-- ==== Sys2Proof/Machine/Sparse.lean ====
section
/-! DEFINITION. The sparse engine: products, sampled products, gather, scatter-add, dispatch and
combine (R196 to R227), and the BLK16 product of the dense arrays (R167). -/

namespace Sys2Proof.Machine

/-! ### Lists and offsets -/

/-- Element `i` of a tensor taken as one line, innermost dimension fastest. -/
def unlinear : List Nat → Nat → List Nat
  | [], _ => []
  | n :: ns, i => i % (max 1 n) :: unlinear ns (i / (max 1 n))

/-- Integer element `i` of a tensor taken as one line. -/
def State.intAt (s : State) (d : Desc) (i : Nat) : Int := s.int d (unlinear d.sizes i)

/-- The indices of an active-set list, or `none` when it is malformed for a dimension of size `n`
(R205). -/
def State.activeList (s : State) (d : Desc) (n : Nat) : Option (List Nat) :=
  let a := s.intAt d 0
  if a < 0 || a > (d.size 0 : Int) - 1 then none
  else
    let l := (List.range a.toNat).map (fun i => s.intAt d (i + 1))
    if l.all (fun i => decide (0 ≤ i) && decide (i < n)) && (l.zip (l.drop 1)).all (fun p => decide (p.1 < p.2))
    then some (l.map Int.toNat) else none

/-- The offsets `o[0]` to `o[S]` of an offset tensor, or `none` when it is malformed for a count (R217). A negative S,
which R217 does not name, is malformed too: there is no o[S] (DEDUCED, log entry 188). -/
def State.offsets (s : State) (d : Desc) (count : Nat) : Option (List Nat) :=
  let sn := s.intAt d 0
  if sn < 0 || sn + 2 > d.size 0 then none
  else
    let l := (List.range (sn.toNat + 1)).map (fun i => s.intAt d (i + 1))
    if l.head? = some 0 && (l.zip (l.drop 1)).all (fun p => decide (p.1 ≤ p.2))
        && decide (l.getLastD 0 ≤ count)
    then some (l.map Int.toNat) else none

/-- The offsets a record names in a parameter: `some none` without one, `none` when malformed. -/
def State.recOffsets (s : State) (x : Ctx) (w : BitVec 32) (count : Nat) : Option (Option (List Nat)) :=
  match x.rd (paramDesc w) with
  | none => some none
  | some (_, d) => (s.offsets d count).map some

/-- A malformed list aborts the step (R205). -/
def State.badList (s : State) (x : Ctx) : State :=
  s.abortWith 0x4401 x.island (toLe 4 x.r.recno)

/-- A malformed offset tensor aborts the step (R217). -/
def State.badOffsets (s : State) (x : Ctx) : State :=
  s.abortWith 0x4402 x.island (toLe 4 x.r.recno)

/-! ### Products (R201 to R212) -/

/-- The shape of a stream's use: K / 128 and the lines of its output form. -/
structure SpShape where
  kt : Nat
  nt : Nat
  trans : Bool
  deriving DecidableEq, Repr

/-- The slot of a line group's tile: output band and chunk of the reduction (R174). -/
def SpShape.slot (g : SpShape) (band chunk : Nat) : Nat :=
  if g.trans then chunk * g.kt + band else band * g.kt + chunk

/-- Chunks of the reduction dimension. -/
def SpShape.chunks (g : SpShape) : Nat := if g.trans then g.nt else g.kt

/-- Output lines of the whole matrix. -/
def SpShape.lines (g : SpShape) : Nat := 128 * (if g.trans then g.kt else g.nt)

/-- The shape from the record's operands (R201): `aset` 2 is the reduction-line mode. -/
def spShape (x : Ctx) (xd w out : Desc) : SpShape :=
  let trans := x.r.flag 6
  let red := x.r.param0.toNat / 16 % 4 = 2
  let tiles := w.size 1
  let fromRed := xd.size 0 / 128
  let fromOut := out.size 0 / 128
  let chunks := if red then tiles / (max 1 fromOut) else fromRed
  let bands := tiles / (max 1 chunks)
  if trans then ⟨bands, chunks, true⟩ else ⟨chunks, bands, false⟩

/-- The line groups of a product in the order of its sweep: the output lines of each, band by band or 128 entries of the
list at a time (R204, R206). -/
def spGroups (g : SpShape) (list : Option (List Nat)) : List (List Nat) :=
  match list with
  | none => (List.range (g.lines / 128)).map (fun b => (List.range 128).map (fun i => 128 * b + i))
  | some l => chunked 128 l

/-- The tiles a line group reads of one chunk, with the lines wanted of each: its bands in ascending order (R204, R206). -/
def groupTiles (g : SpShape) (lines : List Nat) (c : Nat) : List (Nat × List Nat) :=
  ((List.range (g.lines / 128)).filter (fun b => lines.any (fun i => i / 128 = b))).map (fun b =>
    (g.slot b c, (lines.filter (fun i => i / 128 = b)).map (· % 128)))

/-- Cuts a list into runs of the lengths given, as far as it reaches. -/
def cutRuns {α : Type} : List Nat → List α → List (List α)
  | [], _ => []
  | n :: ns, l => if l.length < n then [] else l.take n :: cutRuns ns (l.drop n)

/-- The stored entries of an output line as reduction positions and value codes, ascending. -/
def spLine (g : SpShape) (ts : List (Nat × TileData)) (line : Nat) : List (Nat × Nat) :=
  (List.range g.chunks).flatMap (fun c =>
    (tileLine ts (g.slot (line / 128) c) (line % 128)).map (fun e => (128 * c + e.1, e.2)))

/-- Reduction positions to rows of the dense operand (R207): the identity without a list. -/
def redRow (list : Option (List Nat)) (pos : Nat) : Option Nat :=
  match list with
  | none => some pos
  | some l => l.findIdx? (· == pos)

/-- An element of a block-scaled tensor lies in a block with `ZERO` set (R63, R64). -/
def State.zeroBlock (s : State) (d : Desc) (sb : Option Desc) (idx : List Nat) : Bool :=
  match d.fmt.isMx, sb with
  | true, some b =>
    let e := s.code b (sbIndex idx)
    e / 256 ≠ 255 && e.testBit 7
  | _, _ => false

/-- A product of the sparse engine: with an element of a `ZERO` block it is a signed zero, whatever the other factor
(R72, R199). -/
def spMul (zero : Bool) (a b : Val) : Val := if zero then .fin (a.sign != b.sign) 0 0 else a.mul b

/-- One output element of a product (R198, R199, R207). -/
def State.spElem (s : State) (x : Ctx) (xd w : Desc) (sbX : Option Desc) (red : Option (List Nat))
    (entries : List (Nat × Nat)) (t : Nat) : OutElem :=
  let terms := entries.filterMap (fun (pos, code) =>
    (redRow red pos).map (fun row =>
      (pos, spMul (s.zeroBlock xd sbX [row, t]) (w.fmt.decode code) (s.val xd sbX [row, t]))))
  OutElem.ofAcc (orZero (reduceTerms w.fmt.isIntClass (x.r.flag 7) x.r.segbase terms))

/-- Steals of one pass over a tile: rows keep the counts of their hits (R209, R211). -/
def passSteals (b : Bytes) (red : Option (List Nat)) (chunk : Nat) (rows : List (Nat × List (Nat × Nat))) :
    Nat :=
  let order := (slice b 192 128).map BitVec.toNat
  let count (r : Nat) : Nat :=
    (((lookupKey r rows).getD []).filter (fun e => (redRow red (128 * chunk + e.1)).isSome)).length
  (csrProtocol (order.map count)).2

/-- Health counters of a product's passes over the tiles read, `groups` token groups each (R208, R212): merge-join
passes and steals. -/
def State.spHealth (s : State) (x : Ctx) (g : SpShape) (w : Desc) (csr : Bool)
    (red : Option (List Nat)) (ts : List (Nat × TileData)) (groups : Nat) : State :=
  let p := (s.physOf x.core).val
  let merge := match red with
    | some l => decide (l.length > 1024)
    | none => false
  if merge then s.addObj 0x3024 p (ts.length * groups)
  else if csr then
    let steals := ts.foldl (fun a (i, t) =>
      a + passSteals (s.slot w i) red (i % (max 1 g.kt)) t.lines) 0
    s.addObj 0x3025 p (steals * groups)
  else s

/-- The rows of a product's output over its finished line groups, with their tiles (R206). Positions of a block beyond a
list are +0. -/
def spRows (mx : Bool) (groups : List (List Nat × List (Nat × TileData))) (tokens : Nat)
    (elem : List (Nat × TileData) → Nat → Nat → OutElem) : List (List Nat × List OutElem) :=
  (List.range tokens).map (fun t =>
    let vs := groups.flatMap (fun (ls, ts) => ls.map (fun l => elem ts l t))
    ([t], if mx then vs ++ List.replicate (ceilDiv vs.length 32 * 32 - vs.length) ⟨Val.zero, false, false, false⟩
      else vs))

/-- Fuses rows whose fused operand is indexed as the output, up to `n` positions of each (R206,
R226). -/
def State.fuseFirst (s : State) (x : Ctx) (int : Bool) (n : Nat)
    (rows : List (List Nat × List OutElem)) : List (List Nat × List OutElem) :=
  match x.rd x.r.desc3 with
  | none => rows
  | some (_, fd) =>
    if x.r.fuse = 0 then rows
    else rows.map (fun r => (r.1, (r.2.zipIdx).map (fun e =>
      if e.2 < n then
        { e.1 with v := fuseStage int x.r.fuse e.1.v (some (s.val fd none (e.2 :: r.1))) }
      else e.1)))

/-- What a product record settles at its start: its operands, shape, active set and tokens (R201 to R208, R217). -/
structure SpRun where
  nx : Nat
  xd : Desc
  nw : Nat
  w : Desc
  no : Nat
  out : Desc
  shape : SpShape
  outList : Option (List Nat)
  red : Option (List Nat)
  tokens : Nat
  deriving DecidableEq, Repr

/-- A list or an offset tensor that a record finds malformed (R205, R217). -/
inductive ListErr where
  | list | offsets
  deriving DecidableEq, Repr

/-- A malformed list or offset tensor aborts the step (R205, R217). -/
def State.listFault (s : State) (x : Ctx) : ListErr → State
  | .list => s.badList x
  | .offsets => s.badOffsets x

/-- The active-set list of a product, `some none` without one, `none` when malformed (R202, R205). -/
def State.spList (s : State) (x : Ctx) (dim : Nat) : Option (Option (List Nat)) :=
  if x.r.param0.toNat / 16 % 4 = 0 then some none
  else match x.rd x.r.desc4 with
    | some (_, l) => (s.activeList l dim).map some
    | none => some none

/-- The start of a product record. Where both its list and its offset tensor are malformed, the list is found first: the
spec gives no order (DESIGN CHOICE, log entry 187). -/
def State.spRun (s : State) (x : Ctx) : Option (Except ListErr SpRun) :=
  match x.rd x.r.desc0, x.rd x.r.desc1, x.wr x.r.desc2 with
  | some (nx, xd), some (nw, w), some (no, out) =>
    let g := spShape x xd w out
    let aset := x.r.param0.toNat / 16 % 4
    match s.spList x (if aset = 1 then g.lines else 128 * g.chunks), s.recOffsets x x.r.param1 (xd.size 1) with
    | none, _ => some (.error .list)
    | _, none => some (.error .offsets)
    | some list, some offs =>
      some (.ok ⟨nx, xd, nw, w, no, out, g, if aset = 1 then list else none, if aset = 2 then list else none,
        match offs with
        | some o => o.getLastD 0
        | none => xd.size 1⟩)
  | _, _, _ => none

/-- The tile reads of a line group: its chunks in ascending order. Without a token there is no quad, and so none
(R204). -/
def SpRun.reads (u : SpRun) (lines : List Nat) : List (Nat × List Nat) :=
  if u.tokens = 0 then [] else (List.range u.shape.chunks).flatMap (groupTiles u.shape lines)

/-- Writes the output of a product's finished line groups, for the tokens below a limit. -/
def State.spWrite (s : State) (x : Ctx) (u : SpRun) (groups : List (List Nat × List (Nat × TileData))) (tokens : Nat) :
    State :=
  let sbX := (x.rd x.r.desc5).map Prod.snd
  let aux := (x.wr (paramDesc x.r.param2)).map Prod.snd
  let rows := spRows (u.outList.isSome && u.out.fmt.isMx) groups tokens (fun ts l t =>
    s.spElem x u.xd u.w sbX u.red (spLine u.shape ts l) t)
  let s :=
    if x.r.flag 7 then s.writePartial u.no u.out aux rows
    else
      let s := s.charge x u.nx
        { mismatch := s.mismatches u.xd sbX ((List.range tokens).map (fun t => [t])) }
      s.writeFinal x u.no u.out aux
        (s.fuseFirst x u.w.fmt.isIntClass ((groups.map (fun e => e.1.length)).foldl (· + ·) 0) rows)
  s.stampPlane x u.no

_ _ _ _ _

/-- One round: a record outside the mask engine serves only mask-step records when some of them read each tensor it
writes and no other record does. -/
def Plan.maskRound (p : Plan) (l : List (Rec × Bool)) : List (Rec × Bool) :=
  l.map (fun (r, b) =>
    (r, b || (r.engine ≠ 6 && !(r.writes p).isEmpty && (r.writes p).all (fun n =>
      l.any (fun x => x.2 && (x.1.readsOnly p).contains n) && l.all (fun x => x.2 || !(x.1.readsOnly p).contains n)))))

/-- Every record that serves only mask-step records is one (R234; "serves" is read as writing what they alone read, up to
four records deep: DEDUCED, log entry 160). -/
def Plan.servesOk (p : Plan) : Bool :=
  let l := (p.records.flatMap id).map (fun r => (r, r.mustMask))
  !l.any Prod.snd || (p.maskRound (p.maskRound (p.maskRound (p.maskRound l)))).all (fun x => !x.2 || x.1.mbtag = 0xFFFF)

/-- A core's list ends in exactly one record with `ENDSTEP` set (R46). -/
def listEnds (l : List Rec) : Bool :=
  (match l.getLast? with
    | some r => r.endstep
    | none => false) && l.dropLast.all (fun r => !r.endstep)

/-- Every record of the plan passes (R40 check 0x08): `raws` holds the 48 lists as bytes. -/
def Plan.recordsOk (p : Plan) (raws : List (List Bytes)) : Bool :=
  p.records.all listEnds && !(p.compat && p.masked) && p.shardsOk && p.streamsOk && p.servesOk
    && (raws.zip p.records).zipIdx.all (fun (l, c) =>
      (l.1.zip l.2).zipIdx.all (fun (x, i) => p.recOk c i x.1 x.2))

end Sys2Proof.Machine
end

_ _ _ _ _

Using the records above, copy every line that has the word "engine" in it.

/-! DEFINITION. The sparse engine: products, sampled products, gather, scatter-add, dispatch and
/-- A product of the sparse engine: with an element of a `ZERO` block it is a signed zero, whatever the other factor
/-- One round: a record outside the mask engine serves only mask-step records when some of them read each tensor it
    (r, b || (r.engine ≠ 6 && !(r.writes p).isEmpty && (r.writes p).all (fun n =>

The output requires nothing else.